One of the other considerations when designing for the ipad is navigation positioning – the tradition of the left hand nav is counter intuitive if you are holding the ipad in your left hand and using your right hand to navigate as your hand now covers the entire screen. (The lefties finally got one up on us!). It does beg the question for the future – do we need to start making the nav location entirely customisable?

Irritations

It’s heavy, it wants a camera and some of the interface elements haven’t been well enough thought through – but it’s version 1 so I forgive all of that. What I don’t forgive and what nobody seems to want to talk about is iTunes. It destroys an otherwise fantastic experience. It’s about time that Apple bit the bullet and ripped the bloody thing apart and rebuilt it from scratch. The iTunes store and anything to do with video or managing applications is just awful. I didn’t mind it so much with my iphone but then I wasn’t having to sync all the time. It’s slow, it’s buggy, it’s bloatware and it needs some major love.

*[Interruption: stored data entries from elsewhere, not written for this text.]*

/-- A released store finds the table full of parked and noticed entries: it is not performed, and TICKET_OVERFLOW waits for the
next instruction boundary (07 R185; log 34). -/
def overflowTicket (k : Bank) (a : Access) : Bank :=
  { k with pend := k.pend ++ [{ src := .remote, code := .ticketOverflow, info := some (BitVec.ofNat 64 (a.va - a.off)),
                                pc := k.regs.pc, miss := none }] }

/-- An access of a bank that a task which has ended left there: the launch's tickets are cancelled, and it takes no entry (03 R69;
log 34). -/
def isOrphan (s : State) (k : Bank) (a : Access) : Bool :=
  match k.task.bind (taskOf s) with
  | some t => a.id < t.start
  | none => true

/-- Every remote access in flight that may leave does, in order; `older` are those before the rest. -/
def pumpFrom (c b : Nat) (older : List Access) : List Access → Act (List Access)
  | [] => pure older
  | a :: r => do
    let s ← state
    let k := bankOf s c b
    let orphan := isOrphan s k a
    let entry := if orphan then some 32 else freeTicket k
    if a.remote && canSend s (holdsOf s c a.ctx) k older a && entry.isSome then do
      let seq ← takeSeqs c a.ctx (ownerOf a) a.cls 1
      sendRequest c b (entry.getD 32) a seq
      pumpFrom c b older r
    else if a.remote && (a.kind == .store || a.kind == .stf) && tableParked k && !orphan then do
      change (fun s => updBank s c b (fun k => overflowTicket k a))
      pumpFrom c b older r
    else pumpFrom c b (older ++ [a]) r

def pump (c b : Nat) : Act Unit := do
  let rest ← pumpFrom c b [] (bankOf (← state) c b).inflight
  change (fun s => updBank s c b (fun k => { k with inflight := dropBarriers rest }))

/-! ### Commit (05 R115, 12 R318, R331) -/

/-- The access a local byte range makes, given its leaf. -/
def placeLocal (id : Nat) (kind : AccKind) (cls : BitVec 4) (x c : Nat) (p : Piece) (l : Leaf) : Access :=
  { id := id, kind := kind, cls := cls, ctx := x, va := p.va, pa := l.pa, len := p.len, off := p.off, size := p.len, data := [],
    fwd := [],
    target := leafTarget l, dieLocal := leafLocal (coreDie c) l, remote := false, notify := 0, aop := 0, opB := 0,
    opD := 0, log := false }

/-- The access a remote byte range makes. -/
def placeRemote (id : Nat) (kind : AccKind) (cls : BitVec 4) (x : Nat) (p : Piece) (home : Nat) : Access :=
  { id := id, kind := kind, cls := cls, ctx := x, va := p.va, pa := 0, len := p.len, off := p.off, size := p.len, data := [], fwd := [],
    target := .die home, dieLocal := false, remote := true, notify := 0, aop := 0, opB := 0, opD := 0, log := false }

/-- One piece of a control-core access is translated and its right checked (07 R172); a local miss is raised with its
descriptor KIND (07 R178, R180). `info` is the INFO of its traps. -/
def placePiece (w : Who) (id : Nat) (kind : AccKind) (dkind : BitVec 4) (right : Right) (cls : BitVec 4) (info : Word)
    (p : Piece) : Act Access := do
  let s ← state
  match ctxOf s w.ctx with
  | none => trap .translation info
  | some k =>
    let die := coreDie w.core
    match ← translate (some w.core) die (some die) w.ctx k p.va right with
    | .bad t => trap t info
    | .miss n => throw (.miss { die := die, va := p.va, kind := dkind, level := BitVec.ofNat 4 n })
    | .remote h => pure (placeRemote id kind cls w.ctx p h)
    | .leaf l => do
      require (l.allows right) .protection info
      pure (placeLocal id kind cls w.ctx w.core p l)

/-- A buffered store to the notification page (03 R75), with the store's address in INFO (12 R318). -/
def placeNotify (w : Who) (id : Nat) (e : BufEntry) : Act Access := do
  let s ← state
  let info := BitVec.ofNat 64 (e.va - e.off)
  let v := (e.va - nva) / 8
  match ctxOf s w.ctx with
  | none => trap .translation info
  | some k =>
    require (e.bytes.length == 8 && e.va % 8 == 0 && v < 32 && k.vecMask.getLsbD v) .protection info
    let pa := k.npage.toNat + 8 * v
    let home := (nearDie pa).getD 4
    let target := match rowOf pa with
      | some r => targetOf home r
      | none => Target.host
    pure { id := id, kind := if e.ordered then .stf else .store, cls := e.cls, ctx := w.ctx, va := e.va, pa := pa, len := 8, off := 0, size := 8, data := e.bytes,
           fwd := [], target := target, dieLocal := home == coreDie w.core, remote := false, notify := v + 1, aop := 0,
           opB := 0, opD := 0, log := false }

/-- The slot that a partition-relative S offset lies in is thread-owned (09 R229). -/
def threadOwned (s : State) (w : Who) (o : Nat) : Bool :=
  !(slotOf s w.core ((bankOf s w.core w.bank).part.s0 + o / 2048)).owner

/-- A buffered store takes steps 3 and 4 of 12 R315, with the store's address in INFO (12 R318). `id` is the store's number. -/
def placeStore (w : Who) (id : Nat) (e : BufEntry) : Act Access := do
  if isNva e.va then placeNotify w id e
  else do
    let info := BitVec.ofNat 64 (e.va - e.off)
    let a ← placePiece w id (if e.ordered then .stf else .store) 1 .w e.cls info ⟨e.off, e.va, e.bytes.length⟩
    match e.fromS with
    | some o => do
      let s ← state
      require (threadOwned s w o) .ownerViolation info
    | none => pure ()
    pure { a with data := e.bytes, size := e.size }

/-- The buffered stores in order; the sectors of one store carry one number. -/
def placeStores (w : Who) (last : Nat) : List BufEntry → Act (List Access)
  | [] => pure []
  | e :: r => do
    let id ← if e.off = 0 then newId else pure last
    let a ← placeStore w id e
    pure (a :: (← placeStores w id r))

/-- Commit: wait for tickets, translate and check every buffered store before any leaves, release them, and make the
current state the restart state (12 R331). A write to a granule pending for a checkpoint stalls (04 R102). -/
def commitRegion (w : Who) (mark : Bool) : Act Unit := do
  let k := bankOf (← state) w.core w.bank
  waitUntil k.tickets.isEmpty
  let placed ← placeStores w 0 k.storeBuf
  let s ← state
  waitUntil (!placed.any (fun a => !a.remote && writeStalls s a.pa a.len))
  change (fun s => updBank s w.core w.bank (fun k =>
    { k with storeBuf := [], inflight := k.inflight ++ placed, restart := k.regs, restartTgt := k.mustTgt,
             region := s.nextId }))
  pump w.core w.bank
  if mark then change (fun s => recMark s w.task)

/-! ### Descriptors and misses (07 R178 to R182) -/

/-- The descriptor of a context and page that is outstanding on a die. -/
def findDesc (s : State) (d x va : Nat) : Option Desc :=
  (dieOf s d).descs.find? (fun k => k.ctx == x && k.va / 0x10000 == va / 0x10000)

/-- A miss joins the outstanding descriptor of its page, or a new one is made (07 R180). -/
def joinDesc (s : State) (d x va : Nat) (kind level : BitVec 4) (core : Nat) (remote : Bool) (ticket : BitVec 16)
    (j : Joined) : State × BitVec 32 :=
  match findDesc s d x va with
  | some k =>
    let add := fun (e : Desc) => if e.id = k.id then { e with joined := e.joined ++ [j] } else e
    (updDie s d (fun q => { q with descs := q.descs.map add }), k.id)
  | none =>
    let id := (dieOf s d).descId
    let e : Desc :=
      { id := id, ctx := x, va := va, kind := kind, level := level, core := core, remote := remote, ticket := ticket,
        written := false, joined := [j] }
    (updDie s d (fun q => { q with descId := q.descId + 1, descs := q.descs ++ [e] }), id)

/-- SY_KEEPER.EN of a die (07 Table 6). -/
def keeperOn (s : State) (d : Nat) : Bool := (dieOf s d).keeper.getLsbD 63

/-- The registers of a bank that wait on an access, in its restart state. -/
def restartWaits (k : Bank) (id : Nat) : Bool :=
  k.restart.gWait.any (fun e => e.2 == id) || k.restart.h.any (fun e => e.wait == id) ||
    k.restart.q.any (fun e => e.2.any (fun x => x.wait == id))

/-- The loads of a region that aborts are discarded: local ones vanish, remote ones are replayed for nothing (07 R192). Those of
regions that have committed go on, an ld.sec among them (18 R417). A compare-and-swap of a sector still writes the old bytes to S (12 R323). -/
def discardLoads (k : Bank) : Bank :=
  let swaps := fun (id : Nat) =>
    k.inflight.any (fun a => a.id == id && a.kind == .casSec) || k.tickets.any (fun e => e.2.acc.id == id && e.2.kind == 4)
  let dead := k.loads.filter (fun l => k.region ≤ l.id && !restartWaits k l.id && !swaps l.id)
  let isDead := fun (id : Nat) => dead.any (fun l => l.id == id)
  { k with loads := k.loads.map (fun l => if isDead l.id then { l with dest := .none } else l),
           inflight := k.inflight.filter (fun a => !(a.kind == .load && isDead a.id)),
           tickets := k.tickets.map (fun e => if isDead e.2.acc.id then (e.1, { e.2 with disc := true }) else e) }

/-- A command belongs to the region in progress: dispatched since the last commit, in replay since its stream's last MARK. -/
def inRegion (k : Bank) (queue : Nat) (m : Cmd) : Bool :=
  if m.starter then
    match k.cursor with
    | some q => q.markPos.getD (recStream queue m.issuer) 0 ≤ m.entry
    | none => true
  else k.region ≤ m.id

The Game-Shifting Paradigm-Changer.

Being a 1.0 digital dude I miss that days we used to talk about paradigm shifts and I believe that this is one of those. Everything we knew or thought we knew about the relationship between a carbon and silicon based life forms is in flux and the iPad is the catalysing expression of a frustration with technology you didn’t know you had.

At least for me, you will probably think differently, but that’s the point.